Director: Kevin Reynolds
Cast: Kevin Costner, Morgan Freeman, Christian Slater, Alan Rickman
Have I Seen it Before: Oh, sure. Flashback to 1991 for just a moment, and I even had a full range of Robin Hood: Prince of Thieves toys (even if they were just a pretty feeble repackaging of Kenner’s Return of the Jedi toys from 1983. Seriously. They just slightly repainted an Ewok’s face to make Friar Tuck. Look it up.
Did I Like It: There is plenty to like about the film. It’s core identity as a film is that of a competent 90s actioner. There are explosions, and jumps, and fights, and a thumping orchestral score (which, for reasons passing my immediate understanding became the music behind the Walt Disney Studios vanity card after a while).

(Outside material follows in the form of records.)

/-- R104, R105: where slot 1's own claim test is blocked, slot 2 loses its anchor. -/
theorem test_blocked_grant_dependent_loses_its_own :
    ((after (.delayEnd 0) (longChain.setChannel 7 { resetChannel with state := .faulted })).slot 1).state
        = .closed (chained 7 (first 0) .grant 0 0 3) (.blocked .fault)
      ∧ ((after (.delayEnd 0) (longChain.setChannel 7 { resetChannel with state := .faulted })).slot 2).state
        = .closed (chained 8 (first 1) .ending 2 0 4) (.anchorLost (first 1)) := by decide +kernel

/-- RETIRE by the owner and by the Supervisor Port; PURGE of port code 0, 1 and 2. -/
theorem witness_RetireAndPurgeFreeClosedSlots :
    ((naming .control 0x12 closedZero).carries .control (request 0x12 [0, 0]) .retire
      ∧ (naming .supervisor 0x12 closedZero).carries .supervisor (request 0x12 [0, 0]) .retire
      ∧ closedZero.handle 0 = handleAt [0, 0] 0 ∧ (closedZero.slot 0).state = .closed (steady [0]) .expired
      ∧ (steady [0]).owner = .control)
    ∧ ((asking .supervisor 0x21 [0] closedZero).carries .supervisor (request 0x21 [0]) .purge
      ∧ byteAt [0] 0 = portCode .control)
    ∧ ((asking .supervisor 0x21 [1] closedZero).carries .supervisor (request 0x21 [1]) .purge
      ∧ byteAt [1] 0 = portCode .supervisor)
    ∧ (asking .supervisor 0x21 [2] closedZero).carries .supervisor (request 0x21 [2]) .purge ∧ 1 < byteAt [2] 0 := by
  unfold State.carries
  decide +kernel

/-- What the statement on QUERY supposes of the record's flags, values in force, entries and state part, for slot 0. -/
def recordParts (s : State) (q : Permit) (flags : Byte) (values : Nat × Nat × Nat) (entries part : List Byte) : Prop :=
  (flags.getLsbD 7 = decide (q.owner = .supervisor) ∧ flags.getLsbD 6 = q.closeOnCompletion
      ∧ flags.getLsbD 5 = q.renewGuard.isSome ∧ flags.getLsbD 4 = q.anchor.isSome ∧ flags.getLsbD 3 = q.label.isSome
      ∧ flags.toNat % 8 = (match q.pattern with | .steady => 0 | .pulse _ => 1 | .cycle _ _ => 2 | .burst _ _ _ => 3)
      ∧ values = (match q.pattern with
          | .steady => (0, 0, 0)
          | .pulse a => (a, 0, 0)
          | .cycle a b => (a, b, 0)
          | .burst a b c => (a, b, c))
      ∧ entries.length = q.outputs.length
      ∧ ∀ (k : Nat) (e : OutputEntry) (b : Byte), q.outputs[k]? = some e → entries[k]? = some b →
          b.getLsbD 7 = e.invert ∧ b.toNat % 128 = e.output.val)
    ∧ (∀ w : Nat, (s.slot 0).state = .waiting q w → part = wordOf w ++ byteOf (s.waitQueue.idxOf 0 + 1))
    ∧ ((s.slot 0).state = .armed q .awaitingEvent → part = [0, 0, 0])
    ∧ (∀ d : Nat, (s.slot 0).state = .armed q (.delaying d) → part = [1] ++ wordOf d)
    ∧ (∀ run : RunPart, (s.slot 0).state = .live q run →
        ∃ presence : Byte, presence.getLsbD 7 = run.leaseRemaining.isSome
          ∧ presence.getLsbD 6 = run.phaseRemaining.isSome ∧ presence.getLsbD 5 = run.cyclesRemaining.isSome
          ∧ presence.getLsbD 4 = run.staged.isSome ∧ presence.toNat % 16 = 0
          ∧ part = [presence, match run.phase with | .on => 0 | .off => 1 | .done => 2]
              ++ (run.leaseRemaining.toList.flatMap wordOf) ++ (run.phaseRemaining.toList.flatMap wordOf)
              ++ (run.cyclesRemaining.toList.flatMap byteOf)
              ++ (run.staged.toList.flatMap fun pair => wordOf pair.1 ++ wordOf pair.2))
    ∧ ∀ cause : Closure, (s.slot 0).state = .closed q cause →
        part = (match cause with
          | .expired => [1, 0, 0]
          | .tripped l => [2] ++ wordOf l.val
          | .fault o => [3] ++ wordOf o.val
          | .revoked => [4, 0, 0]
          | .anchorLost a => [5] ++ wordOf (handleWord a).toNat
          | .waitTimeout => [6, 0, 0]
          | .blocked reason => [7] ++ wordOf (blockReasonCode reason)
          | .completed => [8, 0, 0])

Morgan Freeman is quite good in a thankless, undercooked, and probably ill-considered, but he’s been the best thing in plenty of bad things. Some great actors just like to work. Alan Rickman is a cartoon confection of a villain, but understands the job ahead of him perfectly and you marvel at the fact that, in what amounted to his three most memorable roles, he plays the villain, or at the very least an anti-hero. In the Harry Potter films, he milks every moment out of the pathos available to him. In Die Hard (1988) he is a coiled snake of ruthless intelligence. In this film, he’s Sindely Whiplash. And all are equally valid.
The problem is, that there’s something rotten at the core of the movie, and it is its star. Much was made in the years immediately after the films release about Costner not playing the hero of Sherwood Forrest with an English accent, but you forget how wobbly the whole enterprise is if you haven’t seen it in a while. Costner feebly attempts a more formal tone of speaking, as if that will serve, but even that is inconsistent. It’s only somewhat his fault, as the very idea of casting him in the role is a bad one. At his core, he’s too all-American. The corpse in The Big Chill (1983)? Sure. Pa Kent? Absolutely. He’s not an Englishman. But, sadly, he was a bit too big after Dances with Wolves (1990) and no one could say no.
Ultimately, it kind of makes it akin to Star Wars — Episode I: The Phantom Menace (1999) in that way, a fine piece of blockbuster entertainment with a single unbelievable performance at it that brings the whole affair down.
I didn’t think as I was starting to write this review that I was going to offer quite so many Star Wars comparisons in this review, but here we are.